-- ==== Sys2Proof/Machine/LineCommands.lean ====
section
/-! DEFINITION. The host line (R166 to R171) and the commands that start the part (R193, R194). -/

namespace Sys2Proof.Machine

/-! ### The frame receiver (R169) -/

/-- A byte that starts more than 20 ms after the previous one first discards a frame in progress. The gap is in
microseconds (L28). -/
def RxState.gapped (r : RxState) (gap : Nat) : RxState := if 20000 < gap then .hunting else r

/-- The body that a checksum byte completes. -/
def checked (body : List Byte) (b : Byte) : Bool := byteSum (byte body.length :: body) + b = 0

/-- The receiver after a byte (R169). -/
def RxState.next (r : RxState) (b : Byte) : RxState :=
  match r with
  | .hunting => if b = startByte then .length else .hunting
  | .length => if 2 ≤ b.toNat ∧ b.toNat ≤ 250 then .body b.toNat [] else .hunting
  | .body n got => if got.length + 1 = n then .checksum (got ++ [b]) else .body n (got ++ [b])
  | .checksum _ => .hunting

/-- The body of the frame that a byte completes, where it completes one (R169). -/
def RxState.frame? (r : RxState) (b : Byte) : Option (List Byte) :=
  match r with
  | .checksum got => if checked got b then some got else none
  | .hunting | .length | .body _ _ => none

/-- A frame arrives: it takes a free slot, restarts the host-silence timer and clears the standalone flag; with both
slots full it is discarded (R170, R178, R179). -/
def State.arrive (s : State) (body : List Byte) : State :=
  if s.link.buffer.length < 2 then
    { s with
      link := { s.link with
        buffer := s.link.buffer ++
          [{ tag := body.getD 0 0, kind := body.getD 1 0, payload := body.drop 2
             standalone := s.link.standalone, arrived := s.now }]
        silenceDue := silenceFrom s.now (s.cfg .silence)
        standalone := false } }
  else s

/-- A byte taken by the frame receiver (R169). -/
def State.receive (s : State) (b : Byte) (gap : Nat) : State :=
  let r := s.link.rx.gapped gap
  let s := { s with link := { s.link with rx := r.next b } }
  match r.frame? b with
  | some body => (s.arrive body).lines
  | none => s

/-- BYTE_RECEIVED (R166, R169). -/
def execByteReceived (b : Byte) (gap : Nat) (s : State) : Out := live s (s.receive b gap)

/-- FRAME_ARRIVAL: the checksum byte that completes a frame (R170, L3). -/
def execFrameArrival (b : Byte) (gap : Nat) (s : State) : Out :=
  live s (if ((s.link.rx.gapped gap).frame? b).isSome then s.receive b gap else s)

/-- LINE_ERROR: a frame in progress is discarded (R166, R169). -/
def execLineError (s : State) : Out := live s { s with link := { s.link with rx := .hunting } }

/-! ### Replies sent (R168, R170, R187, R194) -/

/-- How many bytes of a reply have been begun once the clear line has moved: when it is deasserted, those begun till
then; when it is asserted, the byte that waited too, where one did: none waits while the byte begun before is still
being sent (R168, L28). -/
def Tx.atClear (x : Tx) (level : Bool) (begun : Nat) : Tx :=
  if level then { x with begun := min (max x.begun (min begun (x.begun + 1))) x.bytes.length }
  else { x with begun := max x.begun (min begun x.bytes.length) }

/-- CLEAR_LINE_CHANGE (R168). While the reset pin is held low a change is not taken, and the start keeps the level last
taken (L28, L41). -/
def execClearLineChange (level : Bool) (begun : Nat) (s : State) : Out :=
  live s (if s.link.clear = level then s else
    { s with
      link := { s.link with clear := level, tx := s.link.tx.map fun x => x.atClear level begun } })

/-- The last byte of a reply has been sent: its slot is freed, a Fetch hold ends, a Restart's start begins (R170, R187,
R194). -/
def State.replyGone (s : State) (x : Tx) (t : Int) : State :=
  let s := { s with link := { s.link with tx := none, buffer := s.link.buffer.tail } }
  match x.after with
  | .nothing => s.lines
  | .fetch => State.lines { s with notices := { s.notices with fetchHold := false } }
  | .restart => s.start true t

/-- The reply whose last byte can be sent: the clear line is asserted, or its last byte has been begun (R168). -/
def State.sendable (s : State) : Option Tx :=
  s.link.tx.filter fun x => s.link.clear || x.begun = x.bytes.length

/-- REPLY_SENT. A Restart's start takes its first temperature reading t (R193, L32). -/
def execReplySent (t : Int) (s : State) : Out :=
  live s (match s.sendable with
    | some x => s.replyGone x t
    | none => s)

/-! ### Starts (R193, R194) -/

/-- POWER_ON: the logic supply comes; `kept` says the holdup cell kept Retained Memory (R192, R193). -/
def execPowerOn (kept : Bool) (t : Int) (s : State) : Out := .next (s.powerOn kept t)

/-- RESET_PIN_ASSERT: the part stays at step 1 of a start (R194). A running window stops with the time remaining that
it has at this moment (R78, L47). -/
def execResetPinAssert (s : State) : Out :=
  live s { s.outputsOff with resetHeld := true, bays := s.bays.map fun b => b.halt s.now }

/-- RESET_PIN_RELEASE: the start proceeds from step 2 (R194). -/
def execResetPinRelease (t : Int) (s : State) : Out :=
  .next (if s.resetHeld then s.start false t else s)

end Sys2Proof.Machine
end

---

(Exercise):
Please output the lines of the listing above that fall in the stretch from the one with "def RxState.next (r" through the one with "silenceDue := silenceFrom", exactly and only those.

(Solution for this problem):
def RxState.next (r : RxState) (b : Byte) : RxState :=
  match r with
  | .hunting => if b = startByte then .length else .hunting
  | .length => if 2 ≤ b.toNat ∧ b.toNat ≤ 250 then .body b.toNat [] else .hunting
  | .body n got => if got.length + 1 = n then .checksum (got ++ [b]) else .body n (got ++ [b])
  | .checksum _ => .hunting

/-- The body of the frame that a byte completes, where it completes one (R169). -/
def RxState.frame? (r : RxState) (b : Byte) : Option (List Byte) :=
  match r with
  | .checksum got => if checked got b then some got else none
  | .hunting | .length | .body _ _ => none

/-- A frame arrives: it takes a free slot, restarts the host-silence timer and clears the standalone flag; with both
slots full it is discarded (R170, R178, R179). -/
def State.arrive (s : State) (body : List Byte) : State :=
  if s.link.buffer.length < 2 then
    { s with
      link := { s.link with
        buffer := s.link.buffer ++
          [{ tag := body.getD 0 0, kind := body.getD 1 0, payload := body.drop 2
             standalone := s.link.standalone, arrived := s.now }]
        silenceDue := silenceFrom s.now (s.cfg .silence)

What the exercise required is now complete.